theorem enqueue_permits (f : OutFrame) (s : State) (v : Vector (Option Permit) 32) :
    enqueue f { s with permits := v } = { enqueue f s with permits := v } := by
  have hq : ∀ q, State.queue { s with permits := v } q = s.queue q := by intro q; cases q <;> rfl
  have hs : ∀ q l, State.setQueue { s with permits := v } q l = { s.setQueue q l with permits := v } := by
    intro q l; cases q <;> rfl
  simp only [enqueue, hq, hs, dropFrame_permits]
  split_ifs <;> rfl

theorem deliver_permits (f : OutFrame) (s : State) (v : Vector (Option Permit) 32) :
    deliver f { s with permits := v } = { deliver f s with permits := v } := by
  have hh : State.held { s with permits := v } = s.held := rfl
  simp only [deliver, hh, enqueue_permits]
  split_ifs <;> rfl

@[simp] theorem raise_keeps_permits (k : NoticeKind) (n : Nat) (d : List Byte) (s : State) : (raise k n d s).permits = s.permits := by
  rw [raise_eq]

@[simp] theorem deliver_keeps_permits (f : OutFrame) (s : State) : (deliver f s).permits = s.permits := by
  have := congrArg State.permits (deliver_permits f s s.permits)
  exact this

/-! ### slots -/

theorem raise_slots (k : NoticeKind) (n : Nat) (d : List Byte) (s : State) (v : Vector (Option DistSlot) 4) :
    raise k n d { s with slots := v } = { raise k n d s with slots := v } := by
  cases s
  simp only [raise, putNotice, State.enabled, State.ordinaryCount]
  split_ifs <;> rfl

theorem raiseBus_slots (c : Nat) (s : State) (v : Vector (Option DistSlot) 4) :
    raiseBus c { s with slots := v } = { raiseBus c s with slots := v } := raise_slots _ _ _ s v

theorem dropFrame_slots (f : OutFrame) (s : State) (v : Vector (Option DistSlot) 4) :
    dropFrame f { s with slots := v } = { dropFrame f s with slots := v } := by
  by_cases h : f.payload.kind = .lookupAnswer
  · simp only [dropFrame, h, if_true]
  · simp only [dropFrame, h, if_false]
    exact raiseBus_slots 2 { s with
      lastDropped := (f.payload.kind.code, f.dest)
      droppedFrames := satAdd 65535 s.droppedFrames 1 } v

theorem enqueue_slots (f : OutFrame) (s : State) (v : Vector (Option DistSlot) 4) :
    enqueue f { s with slots := v } = { enqueue f s with slots := v } := by
  have hq : ∀ q, State.queue { s with slots := v } q = s.queue q := by intro q; cases q <;> rfl
  have hs : ∀ q l, State.setQueue { s with slots := v } q l = { s.setQueue q l with slots := v } := by
    intro q l; cases q <;> rfl
  simp only [enqueue, hq, hs, dropFrame_slots]
  split_ifs <;> rfl

theorem deliver_slots (f : OutFrame) (s : State) (v : Vector (Option DistSlot) 4) :
    deliver f { s with slots := v } = { deliver f s with slots := v } := by
  have hh : State.held { s with slots := v } = s.held := rfl
  simp only [deliver, hh, enqueue_slots]
  split_ifs <;> rfl

@[simp] theorem raise_keeps_slots (k : NoticeKind) (n : Nat) (d : List Byte) (s : State) : (raise k n d s).slots = s.slots := by
  rw [raise_eq]

@[simp] theorem deliver_keeps_slots (f : OutFrame) (s : State) : (deliver f s).slots = s.slots := by
  have := congrArg State.slots (deliver_slots f s s.slots)
  exact this

/-! ### campaigns -/

theorem raise_campaigns (k : NoticeKind) (n : Nat) (d : List Byte) (s : State) (v : Vector (Option Campaign) 4) :
    raise k n d { s with campaigns := v } = { raise k n d s with campaigns := v } := by
  cases s
  simp only [raise, putNotice, State.enabled, State.ordinaryCount]
  split_ifs <;> rfl

theorem raiseBus_campaigns (c : Nat) (s : State) (v : Vector (Option Campaign) 4) :
    raiseBus c { s with campaigns := v } = { raiseBus c s with campaigns := v } := raise_campaigns _ _ _ s v

theorem dropFrame_campaigns (f : OutFrame) (s : State) (v : Vector (Option Campaign) 4) :
    dropFrame f { s with campaigns := v } = { dropFrame f s with campaigns := v } := by
  by_cases h : f.payload.kind = .lookupAnswer
  · simp only [dropFrame, h, if_true]
  · simp only [dropFrame, h, if_false]
    exact raiseBus_campaigns 2 { s with
      lastDropped := (f.payload.kind.code, f.dest)
      droppedFrames := satAdd 65535 s.droppedFrames 1 } v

┄┄┄┄┄┄

Prompt: Using the records above, report each line with the string "held".

Result:
  have hh : State.held { s with permits := v } = s.held := rfl
  have hh : State.held { s with slots := v } = s.held := rfl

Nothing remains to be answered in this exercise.